Friday, August 20, 2010

#11. What's the magic number?

My church is made up of about 75 people on any given Sunday. We're 6 years old and we are located in the heart of the city of Atlanta. I often hear people at our church describe it by it's strength....NUMBERS. It's the inevitable first question when talking to someone new or catching up with an old friend about their place of worship..."How many people go there?"

According to people who care...we're a small church. Because we're small, people find our church to be more like a family. They are encouraged way more by the relationships and gathering that takes place on Monday through Saturday, than they are by the hour we worship together on Sunday. Although both are an important part of church life...there is something to be said for hanging out at your pastor's house on a consistent basis. Or always knowing that someone will be available to babysit or pick you up from the airport. Which leads me to my question...What's the Magic Number? How big can a church get before it goes from Family to Fancy? How big should it get before it sends some people to a new area of the city and starts a new church?
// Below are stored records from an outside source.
/-- A token is discarded at a retirement: an ERR becomes an EFLOW record, a MARK logs its event (R23, R34, R38). -/
def State.discardToken (r : Run) (slot vs : Nat) (s0 : State) (t0 : Token) : State :=
  let (t, s) := s0.readToken vs t0
  if t.isErr then s.runRecord r.serial (s.slotRecord r slot vs 4 0 fEFLOW (lanes10 t.payload).toNat (t.payload.extractLsb' 64 64))
  else if t.kind = 5 then
    let ring := r.slotPhys slot
    s.logEvent (sourceNo (ringDie ring) (210 + ring % 4)) 9 r.partition (lanes10 t.payload) 0
  else s

/-- The granules for the tokens that move into seam FIFOs; whether all are there. -/
def State.seamFitAll (s : State) (r : Run) (vs : Nat) (l : Leaving) : State × Bool :=
  l.seamed.foldl (fun a x =>
    if !a.2 then a
    else
      let count := match (a.1.run r.serial).bind fun y => y.seam vs (.pa x.1) with | some q => q.toks.length | none => 0
      let need := x.2.length + count
      State.seamFit r.serial vs (.pa x.1) need (need / 30 + 2) a.1) (s, true)

/-- A stripe leaves its slot, by a `release` under a marking or not, to make its sources' passes `again` or not: its tokens' granules are found,
its state is saved, its tokens move, and its request streams end, but for those that a migration leaves bound (R37 to R39, R354, R371, R379). -/
def State.leaveSlot (s : State) (r : Run) (slot : Nat) (p : Stripe) (release again : Bool) : Transfer :=
  let l := p.leaving release
  let moves := match r.marking with | some (.migration ..) => true | _ => false
  match s.seamFitAll r p.vs l with
  | (s1, false) => .later s1
  | (s1, true) =>
    match s1.saveStripe r slot p again with
    | .later s2 => .later s2
    | .done s2 =>
      let s3 := s2.updRun r.serial fun x =>
        let y := l.pseamed.foldl (fun z b => z.pseamFront p.vs b) (l.seamed.foldl (fun z t => z.seamFront p.vs t) x)
        let swap := (match y.pending with | some q => q.accepted | none => false) && p.passedSwap
        let z := ({ y with stripes := Tab.del y.stripes slot, retiredK := y.retiredK.filter fun k => k != p.k
                           taken := if swap then Tab.set y.taken p.vs () else y.taken }).finishSwap
        if p.vs = 0 then z.freeInputs else z
      let s4 := p.lostReads.foldl (fun x rd => x.endRead rd.tile rd.slot)
        { s3 with streams := s3.streams.filter fun x => match x.who with | .cell m k _ => moves || !(m == r.serial && k == slot) | _ => true }
      .done (l.dropped.foldl (State.discardToken r slot p.vs) s4)

/-- The dies of a run that still hold a stripe, as a mask. -/
def Run.dieMask (r : Run) : Nat :=
  ((r.stripes.map fun p => ringDie (r.slotPhys p.1)).eraseDups.map fun d => 2 ^ d).foldl (· + ·) 0

/-! ### The end of a switch (R371 to R379) -/

/-- The context that a suspended run leaves in its state area (R373). -/
def contextBytes (r : Run) (l : List Released) : List Byte :=
  leBytes 8 (r.nextK % 2 ^ 32) ++ List.replicate 56 (0 : Byte) ++ (List.range r.p).flatMap fun i =>
    match l.find? fun x => x.slot == i with
    | some x => leBytes 8 (x.k % 2 ^ 32 + (if x.unretired then 2 ^ 40 else 0) + 2 ^ 41)
    | none => leBytes 8 0

/-- The writes of a run that its end releases at DEV scope (R266), and that its firings on other dies after a suspension come after (R290). -/
def State.runDeps (s : State) (r : Run) : List Nat := (r.phys.flatMap fun g => s.depsOf (ringDie g)).eraseDups

/-- A switched-out run is suspended, its context written (R373). -/
def State.suspend (s : State) (r : Run) (l : List Released) : Transfer :=
  match s.stateWrite r 0 0 (r.recd.stateArea.toNat + 64 * ((r.recd.v + 7) / 8)) (contextBytes r l) with
  | .later s1 => .later s1
  | .done s1 => .done (s1.updRun r.serial fun x =>
      { x with phase := .suspended, marking := none, released := l, resumeK := [], retiredK := [], deps := (x.deps ++ s.runDeps r).eraseDups })

/-- Puts a number into a rising list. -/
def insertNat (n : Nat) : List Nat → List Nat
  | [] => [n]
  | x :: xs => if n ≤ x then n :: x :: xs else x :: insertNat n xs

/-- The configurations of released slots, in sequence order. -/
def remade (l : List Released) : List Nat := (l.map fun x => x.k).foldr insertNat []

/-- A run's slots are made again, and its sources wait: at a resumption, the unretired ones (R374), with its SAFEGAP counters starting again
(R368) and a pending image taking effect (R375); at a cancellation (R377), and on the targets of a migration that a pending image meets (R379),
every one. -/
def Run.remake (r : Run) (resumption all : Bool) : Run :=
  let l := r.released.filter fun x => all || x.unretired
  let r1 := { r with
    resumeK := remade l, retiredK := remade (l.filter fun x => x.gone r), released := [], moved := [], marking := none
    resuming := .slots resumption, gaps := if resumption then [] else r.gaps, quietClk := if resumption then 0 else r.quietClk }
  (if resumption then (match r.pending with
    | some p => { r1 with images := p.va, dir := p.dir, pending := none, taken := [] }
    | none => r1) else r1).settle

/-- The remap table after a migration: each logical ring of the run names its target (R379). -/
def remapTo (t : Tab Nat) (rings targets : List Nat) : Tab Nat :=
  (rings.zip targets).foldl (fun m x => if x.1 = x.2 then Tab.del m x.1 else Tab.set m x.1 x.2) t

/-- Whether every released slot of a migration has been made on its target, its state read back (R379); a pending image takes effect at the
resumption, and the slots are made then (R375). -/
def Run.movedOver (r : Run) : Bool :=
  r.pending.isSome || r.released.all fun x => (Tab.find r.moved x.slot).any fun (p : Stripe) => !p.restoring

/-- A migrated run on its targets: its slots stand there, and the rebuild stub follows (R374, R379). -/
def Run.arrive (r : Run) : Run :=
  let r1 := { r with
    stripes := r.moved, moved := [], released := [], marking := none, resuming := .slots true, gaps := []
    saved := r.saved.filter fun v => !(r.moved.any fun (p : Nat × Stripe) => p.2.vs == v.1), retiredK := remade (r.released.filter fun x => x.gone r) }
  (match r1.stripes.find? fun (p : Nat × Stripe) => p.2.vs == 0 with | some p => r1.readInputs p.2.image | none => r1).settle

/-- A marked run whose last slot has been released: a slice switch suspends it, a migration moves it to its targets once its slots stand there; a
gang switch waits for its commit (R371, R376, R379). -/
def State.allReleased (s : State) (r : Run) : State :=
  match r.marking with
  | some (.slice _) => (s.suspend r r.released).state
  | some (.migration targets _) =>
    if r.movedOver then
      { s with remap := remapTo s.remap r.rings targets }.updRun r.serial fun x =>
        let y := { x with phys := targets }
        if y.pending.isSome then y.remake true true else y.arrive
    else s
  | _ => s

/-- Releases a slot under a marking (R371). -/
def State.releaseSlot (s : State) (r : Run) (slot : Nat) (p : Stripe) (unretired : Bool) : Transfer :=
  match s.leaveSlot r slot p true (!unretired) with
  | .later s1 => .later s1
  | .done s1 => .done (s1.updRun r.serial fun x => { x with released := x.released ++ [⟨slot, p.k, unretired, p⟩] })

/-- Once a marked run holds no slot, its switch goes on. -/
def State.settleMarking (s : State) (run : Nat) : State :=
  match s.run run with
  | none => s
  | some r => if r.marking.isSome && r.stripes.isEmpty && r.resumeK.isEmpty && decide (r.resuming = .no) && r.scrolls then s.allReleased r else s

/-- SLOT_RELEASE (R371, R373, R379): a slot whose stripe has passed the flagged STOP is released, its state saved and its tokens moved into
seam FIFOs; the last one completes the switch. -/
def execSlotRelease (run slot : Nat) (s : State) : Out :=
  match s.run run with
  | none => .next s
  | some r =>
    if r.marking.isNone || !r.scrolls then .next s
    else match r.stripe slot with
      | none => .next (s.settleMarking run)
      | some p => if p.released r && (!p.image.hd.stateful || r.portFree slot p.k) then .next ((s.releaseSlot r slot p true).state.settleMarking run) else .next s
Atlanta just so happens to be one of the places where the mega, non-denominational, juggernaut church was born and has thrived over the past 2 decades. My friend is helping start one of those juggernauts that has been gathering thousands of people since it's first service around a year ago and there is no telling how big it could get. For the record...they seem like they are a seriously healthy church. That being said...nobody but the inner circle is going over to their pastor's house. You might live next door to another church member and never even know it. Not to mention you might live three hours away from another church member who drives in from out of state. Do you see the difference?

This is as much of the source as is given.